Dataset records Start Marker

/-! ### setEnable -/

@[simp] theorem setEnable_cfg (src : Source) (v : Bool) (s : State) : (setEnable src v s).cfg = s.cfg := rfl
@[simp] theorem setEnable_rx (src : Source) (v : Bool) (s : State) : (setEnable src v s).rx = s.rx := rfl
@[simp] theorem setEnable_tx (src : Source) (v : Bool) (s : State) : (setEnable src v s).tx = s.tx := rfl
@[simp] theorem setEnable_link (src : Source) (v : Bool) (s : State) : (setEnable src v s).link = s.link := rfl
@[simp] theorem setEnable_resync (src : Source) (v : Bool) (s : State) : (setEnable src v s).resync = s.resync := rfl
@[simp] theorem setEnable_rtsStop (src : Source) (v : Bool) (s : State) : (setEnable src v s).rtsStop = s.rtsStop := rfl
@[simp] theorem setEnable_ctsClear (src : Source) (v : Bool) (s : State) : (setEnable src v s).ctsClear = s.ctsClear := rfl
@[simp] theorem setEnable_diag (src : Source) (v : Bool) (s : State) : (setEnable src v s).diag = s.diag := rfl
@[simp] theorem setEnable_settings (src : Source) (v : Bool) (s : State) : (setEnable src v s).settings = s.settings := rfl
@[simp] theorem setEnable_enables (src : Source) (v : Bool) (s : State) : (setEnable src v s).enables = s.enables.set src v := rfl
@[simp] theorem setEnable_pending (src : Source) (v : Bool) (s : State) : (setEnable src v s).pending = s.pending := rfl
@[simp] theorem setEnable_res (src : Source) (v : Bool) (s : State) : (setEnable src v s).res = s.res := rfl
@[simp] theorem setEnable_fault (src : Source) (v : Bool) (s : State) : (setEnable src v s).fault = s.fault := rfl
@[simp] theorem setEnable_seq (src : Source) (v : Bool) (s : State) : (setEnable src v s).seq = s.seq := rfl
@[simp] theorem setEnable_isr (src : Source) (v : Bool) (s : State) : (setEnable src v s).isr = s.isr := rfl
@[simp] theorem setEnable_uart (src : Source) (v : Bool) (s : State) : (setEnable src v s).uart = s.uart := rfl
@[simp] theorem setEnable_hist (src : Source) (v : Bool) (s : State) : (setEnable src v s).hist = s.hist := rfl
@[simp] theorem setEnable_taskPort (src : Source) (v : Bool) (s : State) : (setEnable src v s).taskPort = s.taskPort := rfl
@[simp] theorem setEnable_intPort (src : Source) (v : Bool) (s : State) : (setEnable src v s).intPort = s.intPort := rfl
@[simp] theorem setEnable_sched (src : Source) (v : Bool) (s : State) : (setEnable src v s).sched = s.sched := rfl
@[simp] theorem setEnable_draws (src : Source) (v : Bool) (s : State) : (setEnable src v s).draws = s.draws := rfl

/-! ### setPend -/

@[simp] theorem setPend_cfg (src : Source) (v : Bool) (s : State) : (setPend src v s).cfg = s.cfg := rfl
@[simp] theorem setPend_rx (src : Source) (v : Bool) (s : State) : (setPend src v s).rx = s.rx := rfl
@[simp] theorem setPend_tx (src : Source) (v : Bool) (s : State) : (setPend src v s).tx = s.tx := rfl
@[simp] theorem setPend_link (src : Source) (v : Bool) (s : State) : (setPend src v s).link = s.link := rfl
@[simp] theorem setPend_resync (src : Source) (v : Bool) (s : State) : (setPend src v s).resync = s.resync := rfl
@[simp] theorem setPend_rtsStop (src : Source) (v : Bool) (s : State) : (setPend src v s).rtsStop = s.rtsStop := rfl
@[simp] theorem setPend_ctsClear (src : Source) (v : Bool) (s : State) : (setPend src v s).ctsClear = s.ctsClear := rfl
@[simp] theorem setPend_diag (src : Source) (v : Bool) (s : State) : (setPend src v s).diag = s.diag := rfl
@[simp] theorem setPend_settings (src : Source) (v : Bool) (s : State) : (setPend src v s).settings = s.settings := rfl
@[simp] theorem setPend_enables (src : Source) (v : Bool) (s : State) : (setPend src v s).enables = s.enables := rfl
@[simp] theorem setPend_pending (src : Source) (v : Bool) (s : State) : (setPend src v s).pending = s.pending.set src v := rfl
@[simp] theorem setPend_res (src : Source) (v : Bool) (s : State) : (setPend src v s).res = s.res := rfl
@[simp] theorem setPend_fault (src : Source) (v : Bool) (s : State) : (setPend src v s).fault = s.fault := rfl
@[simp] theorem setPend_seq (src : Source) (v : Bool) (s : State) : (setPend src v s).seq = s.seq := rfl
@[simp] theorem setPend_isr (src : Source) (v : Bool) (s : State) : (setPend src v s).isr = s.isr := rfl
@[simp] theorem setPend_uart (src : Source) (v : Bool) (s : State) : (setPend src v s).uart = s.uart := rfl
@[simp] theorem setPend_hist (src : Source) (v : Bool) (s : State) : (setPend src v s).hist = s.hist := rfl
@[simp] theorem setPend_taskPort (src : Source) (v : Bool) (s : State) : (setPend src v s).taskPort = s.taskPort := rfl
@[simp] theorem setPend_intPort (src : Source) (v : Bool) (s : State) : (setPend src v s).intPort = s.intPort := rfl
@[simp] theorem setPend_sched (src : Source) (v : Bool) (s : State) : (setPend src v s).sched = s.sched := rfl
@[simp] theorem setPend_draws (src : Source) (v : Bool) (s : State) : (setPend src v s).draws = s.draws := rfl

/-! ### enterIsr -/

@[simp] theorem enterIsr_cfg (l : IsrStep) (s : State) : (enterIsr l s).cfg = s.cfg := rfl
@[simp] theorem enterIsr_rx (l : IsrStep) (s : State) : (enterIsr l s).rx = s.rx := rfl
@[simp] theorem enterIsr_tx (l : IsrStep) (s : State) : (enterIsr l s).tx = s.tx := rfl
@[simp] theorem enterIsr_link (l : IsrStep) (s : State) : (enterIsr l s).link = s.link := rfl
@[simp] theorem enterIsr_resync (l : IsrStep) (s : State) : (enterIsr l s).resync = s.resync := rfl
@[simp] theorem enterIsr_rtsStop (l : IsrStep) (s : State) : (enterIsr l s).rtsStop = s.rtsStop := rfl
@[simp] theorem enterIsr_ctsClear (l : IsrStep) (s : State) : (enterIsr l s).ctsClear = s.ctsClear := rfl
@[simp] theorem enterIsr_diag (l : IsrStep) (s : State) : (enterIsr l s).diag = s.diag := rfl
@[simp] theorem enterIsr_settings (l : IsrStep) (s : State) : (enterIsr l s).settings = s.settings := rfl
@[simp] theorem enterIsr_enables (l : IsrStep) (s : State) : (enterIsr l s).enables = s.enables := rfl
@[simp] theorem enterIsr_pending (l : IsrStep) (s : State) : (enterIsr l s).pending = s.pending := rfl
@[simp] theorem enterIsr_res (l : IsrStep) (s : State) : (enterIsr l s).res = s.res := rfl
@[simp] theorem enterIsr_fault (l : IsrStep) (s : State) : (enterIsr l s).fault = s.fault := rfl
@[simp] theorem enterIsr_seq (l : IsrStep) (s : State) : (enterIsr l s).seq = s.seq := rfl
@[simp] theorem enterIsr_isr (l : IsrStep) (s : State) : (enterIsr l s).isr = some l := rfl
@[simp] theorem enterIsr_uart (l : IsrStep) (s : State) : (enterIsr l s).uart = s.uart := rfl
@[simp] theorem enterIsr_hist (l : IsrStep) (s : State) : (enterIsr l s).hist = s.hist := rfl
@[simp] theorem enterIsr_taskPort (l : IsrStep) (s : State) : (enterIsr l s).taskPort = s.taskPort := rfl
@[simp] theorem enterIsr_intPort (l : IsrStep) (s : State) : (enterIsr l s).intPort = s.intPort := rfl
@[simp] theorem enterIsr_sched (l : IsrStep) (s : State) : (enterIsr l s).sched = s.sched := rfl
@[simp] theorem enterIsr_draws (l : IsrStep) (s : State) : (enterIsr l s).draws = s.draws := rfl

Dataset records End Marker

### Task
Here the output must be the lines above from the line with "(setEnable src v s).taskPort = s.taskPort := rfl" to the line with "v s).enables = s.enables := rfl", both included, duplicated word for word and nothing else.

### Final answer
@[simp] theorem setEnable_taskPort (src : Source) (v : Bool) (s : State) : (setEnable src v s).taskPort = s.taskPort := rfl
@[simp] theorem setEnable_intPort (src : Source) (v : Bool) (s : State) : (setEnable src v s).intPort = s.intPort := rfl
@[simp] theorem setEnable_sched (src : Source) (v : Bool) (s : State) : (setEnable src v s).sched = s.sched := rfl
@[simp] theorem setEnable_draws (src : Source) (v : Bool) (s : State) : (setEnable src v s).draws = s.draws := rfl

/-! ### setPend -/

@[simp] theorem setPend_cfg (src : Source) (v : Bool) (s : State) : (setPend src v s).cfg = s.cfg := rfl
@[simp] theorem setPend_rx (src : Source) (v : Bool) (s : State) : (setPend src v s).rx = s.rx := rfl
@[simp] theorem setPend_tx (src : Source) (v : Bool) (s : State) : (setPend src v s).tx = s.tx := rfl
@[simp] theorem setPend_link (src : Source) (v : Bool) (s : State) : (setPend src v s).link = s.link := rfl
@[simp] theorem setPend_resync (src : Source) (v : Bool) (s : State) : (setPend src v s).resync = s.resync := rfl
@[simp] theorem setPend_rtsStop (src : Source) (v : Bool) (s : State) : (setPend src v s).rtsStop = s.rtsStop := rfl
@[simp] theorem setPend_ctsClear (src : Source) (v : Bool) (s : State) : (setPend src v s).ctsClear = s.ctsClear := rfl
@[simp] theorem setPend_diag (src : Source) (v : Bool) (s : State) : (setPend src v s).diag = s.diag := rfl
@[simp] theorem setPend_settings (src : Source) (v : Bool) (s : State) : (setPend src v s).settings = s.settings := rfl
@[simp] theorem setPend_enables (src : Source) (v : Bool) (s : State) : (setPend src v s).enables = s.enables := rfl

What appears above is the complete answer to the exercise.